-- THE PROBLEM --
Give the lines of the material verbatim, from the first line to the line with "b ++ 0x0C#8", including both.

-- RECORDS SHOWN --
▬▬▬
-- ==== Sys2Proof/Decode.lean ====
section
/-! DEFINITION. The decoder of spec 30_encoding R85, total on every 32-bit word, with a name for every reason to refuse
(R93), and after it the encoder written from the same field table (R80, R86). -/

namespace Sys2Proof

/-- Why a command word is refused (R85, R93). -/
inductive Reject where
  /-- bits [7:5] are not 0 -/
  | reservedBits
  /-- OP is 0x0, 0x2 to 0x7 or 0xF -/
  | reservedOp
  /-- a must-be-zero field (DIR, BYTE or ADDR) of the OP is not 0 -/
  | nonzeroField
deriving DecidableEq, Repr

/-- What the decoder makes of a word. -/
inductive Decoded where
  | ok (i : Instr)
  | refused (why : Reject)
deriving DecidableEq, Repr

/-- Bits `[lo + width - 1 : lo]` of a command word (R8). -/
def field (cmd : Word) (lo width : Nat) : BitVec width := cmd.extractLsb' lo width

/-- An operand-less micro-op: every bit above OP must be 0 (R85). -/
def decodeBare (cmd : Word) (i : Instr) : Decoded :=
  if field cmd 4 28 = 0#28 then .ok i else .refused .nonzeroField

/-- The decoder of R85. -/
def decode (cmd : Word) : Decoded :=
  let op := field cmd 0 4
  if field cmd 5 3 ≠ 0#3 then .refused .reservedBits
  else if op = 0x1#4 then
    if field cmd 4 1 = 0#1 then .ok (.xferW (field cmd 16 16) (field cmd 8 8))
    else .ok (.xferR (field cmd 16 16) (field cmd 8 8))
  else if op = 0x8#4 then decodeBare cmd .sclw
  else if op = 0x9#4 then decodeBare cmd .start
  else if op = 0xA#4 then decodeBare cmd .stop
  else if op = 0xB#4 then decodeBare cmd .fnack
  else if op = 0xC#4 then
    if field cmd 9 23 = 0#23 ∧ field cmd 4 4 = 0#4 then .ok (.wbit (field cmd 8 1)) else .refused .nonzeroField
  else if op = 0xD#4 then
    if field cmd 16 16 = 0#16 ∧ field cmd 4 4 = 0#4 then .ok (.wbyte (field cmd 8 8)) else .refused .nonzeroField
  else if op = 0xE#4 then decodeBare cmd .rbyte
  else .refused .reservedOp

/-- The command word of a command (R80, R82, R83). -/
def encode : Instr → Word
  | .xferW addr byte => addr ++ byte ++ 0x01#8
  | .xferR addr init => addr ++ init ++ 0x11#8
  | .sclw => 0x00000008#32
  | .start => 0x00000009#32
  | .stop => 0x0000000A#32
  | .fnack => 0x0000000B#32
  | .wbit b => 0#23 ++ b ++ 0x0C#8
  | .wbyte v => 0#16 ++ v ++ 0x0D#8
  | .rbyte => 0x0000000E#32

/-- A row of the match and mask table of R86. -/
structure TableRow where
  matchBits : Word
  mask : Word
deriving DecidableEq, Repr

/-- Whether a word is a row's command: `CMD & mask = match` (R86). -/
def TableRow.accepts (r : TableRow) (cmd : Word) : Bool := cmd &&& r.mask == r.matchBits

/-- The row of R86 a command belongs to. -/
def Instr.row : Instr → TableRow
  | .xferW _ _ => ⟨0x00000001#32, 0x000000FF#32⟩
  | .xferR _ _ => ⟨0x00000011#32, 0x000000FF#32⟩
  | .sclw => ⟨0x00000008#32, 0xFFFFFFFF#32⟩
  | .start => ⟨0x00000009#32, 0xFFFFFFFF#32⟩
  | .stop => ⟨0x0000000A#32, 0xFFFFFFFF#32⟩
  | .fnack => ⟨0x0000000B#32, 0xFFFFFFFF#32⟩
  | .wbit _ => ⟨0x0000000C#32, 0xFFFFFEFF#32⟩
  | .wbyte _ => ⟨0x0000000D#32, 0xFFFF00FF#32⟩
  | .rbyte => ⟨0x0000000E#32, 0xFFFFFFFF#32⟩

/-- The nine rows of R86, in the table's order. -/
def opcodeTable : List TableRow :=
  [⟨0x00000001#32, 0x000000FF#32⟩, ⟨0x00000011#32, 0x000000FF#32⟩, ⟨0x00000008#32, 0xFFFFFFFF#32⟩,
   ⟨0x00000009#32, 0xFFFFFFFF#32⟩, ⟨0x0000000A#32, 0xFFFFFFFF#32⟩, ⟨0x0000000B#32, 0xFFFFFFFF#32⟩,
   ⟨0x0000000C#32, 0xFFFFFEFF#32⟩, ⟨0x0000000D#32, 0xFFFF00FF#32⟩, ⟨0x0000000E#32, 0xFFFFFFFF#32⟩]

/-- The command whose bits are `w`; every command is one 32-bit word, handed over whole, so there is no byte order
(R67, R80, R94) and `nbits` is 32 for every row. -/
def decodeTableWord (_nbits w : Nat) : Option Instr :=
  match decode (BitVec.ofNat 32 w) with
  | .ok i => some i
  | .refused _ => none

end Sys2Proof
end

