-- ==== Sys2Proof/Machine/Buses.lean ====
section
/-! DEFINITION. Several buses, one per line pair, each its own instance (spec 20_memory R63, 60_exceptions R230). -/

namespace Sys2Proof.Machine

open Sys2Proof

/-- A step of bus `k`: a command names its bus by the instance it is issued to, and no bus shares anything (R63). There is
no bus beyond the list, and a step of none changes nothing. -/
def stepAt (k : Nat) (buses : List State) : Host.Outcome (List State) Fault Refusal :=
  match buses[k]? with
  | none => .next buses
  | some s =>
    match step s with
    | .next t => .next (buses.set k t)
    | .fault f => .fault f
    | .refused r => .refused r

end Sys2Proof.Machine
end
▬▬▬
-- EXERCISE OUTPUT --
-- ==== Sys2Proof/Decode.lean ====
section
/-! DEFINITION. The decoder of spec 30_encoding R85, total on every 32-bit word, with a name for every reason to refuse
(R93), and after it the encoder written from the same field table (R80, R86). -/

namespace Sys2Proof

/-- Why a command word is refused (R85, R93). -/
inductive Reject where
  /-- bits [7:5] are not 0 -/
  | reservedBits
  /-- OP is 0x0, 0x2 to 0x7 or 0xF -/
  | reservedOp
  /-- a must-be-zero field (DIR, BYTE or ADDR) of the OP is not 0 -/
  | nonzeroField
deriving DecidableEq, Repr

/-- What the decoder makes of a word. -/
inductive Decoded where
  | ok (i : Instr)
  | refused (why : Reject)
deriving DecidableEq, Repr

/-- Bits `[lo + width - 1 : lo]` of a command word (R8). -/
def field (cmd : Word) (lo width : Nat) : BitVec width := cmd.extractLsb' lo width

/-- An operand-less micro-op: every bit above OP must be 0 (R85). -/
def decodeBare (cmd : Word) (i : Instr) : Decoded :=
  if field cmd 4 28 = 0#28 then .ok i else .refused .nonzeroField

/-- The decoder of R85. -/
def decode (cmd : Word) : Decoded :=
  let op := field cmd 0 4
  if field cmd 5 3 ≠ 0#3 then .refused .reservedBits
  else if op = 0x1#4 then
    if field cmd 4 1 = 0#1 then .ok (.xferW (field cmd 16 16) (field cmd 8 8))
    else .ok (.xferR (field cmd 16 16) (field cmd 8 8))
  else if op = 0x8#4 then decodeBare cmd .sclw
  else if op = 0x9#4 then decodeBare cmd .start
  else if op = 0xA#4 then decodeBare cmd .stop
  else if op = 0xB#4 then decodeBare cmd .fnack
  else if op = 0xC#4 then
    if field cmd 9 23 = 0#23 ∧ field cmd 4 4 = 0#4 then .ok (.wbit (field cmd 8 1)) else .refused .nonzeroField
  else if op = 0xD#4 then
    if field cmd 16 16 = 0#16 ∧ field cmd 4 4 = 0#4 then .ok (.wbyte (field cmd 8 8)) else .refused .nonzeroField
  else if op = 0xE#4 then decodeBare cmd .rbyte
  else .refused .reservedOp

/-- The command word of a command (R80, R82, R83). -/
def encode : Instr → Word
  | .xferW addr byte => addr ++ byte ++ 0x01#8
  | .xferR addr init => addr ++ init ++ 0x11#8
  | .sclw => 0x00000008#32
  | .start => 0x00000009#32
  | .stop => 0x0000000A#32
  | .fnack => 0x0000000B#32
  | .wbit b => 0#23 ++ b ++ 0x0C#8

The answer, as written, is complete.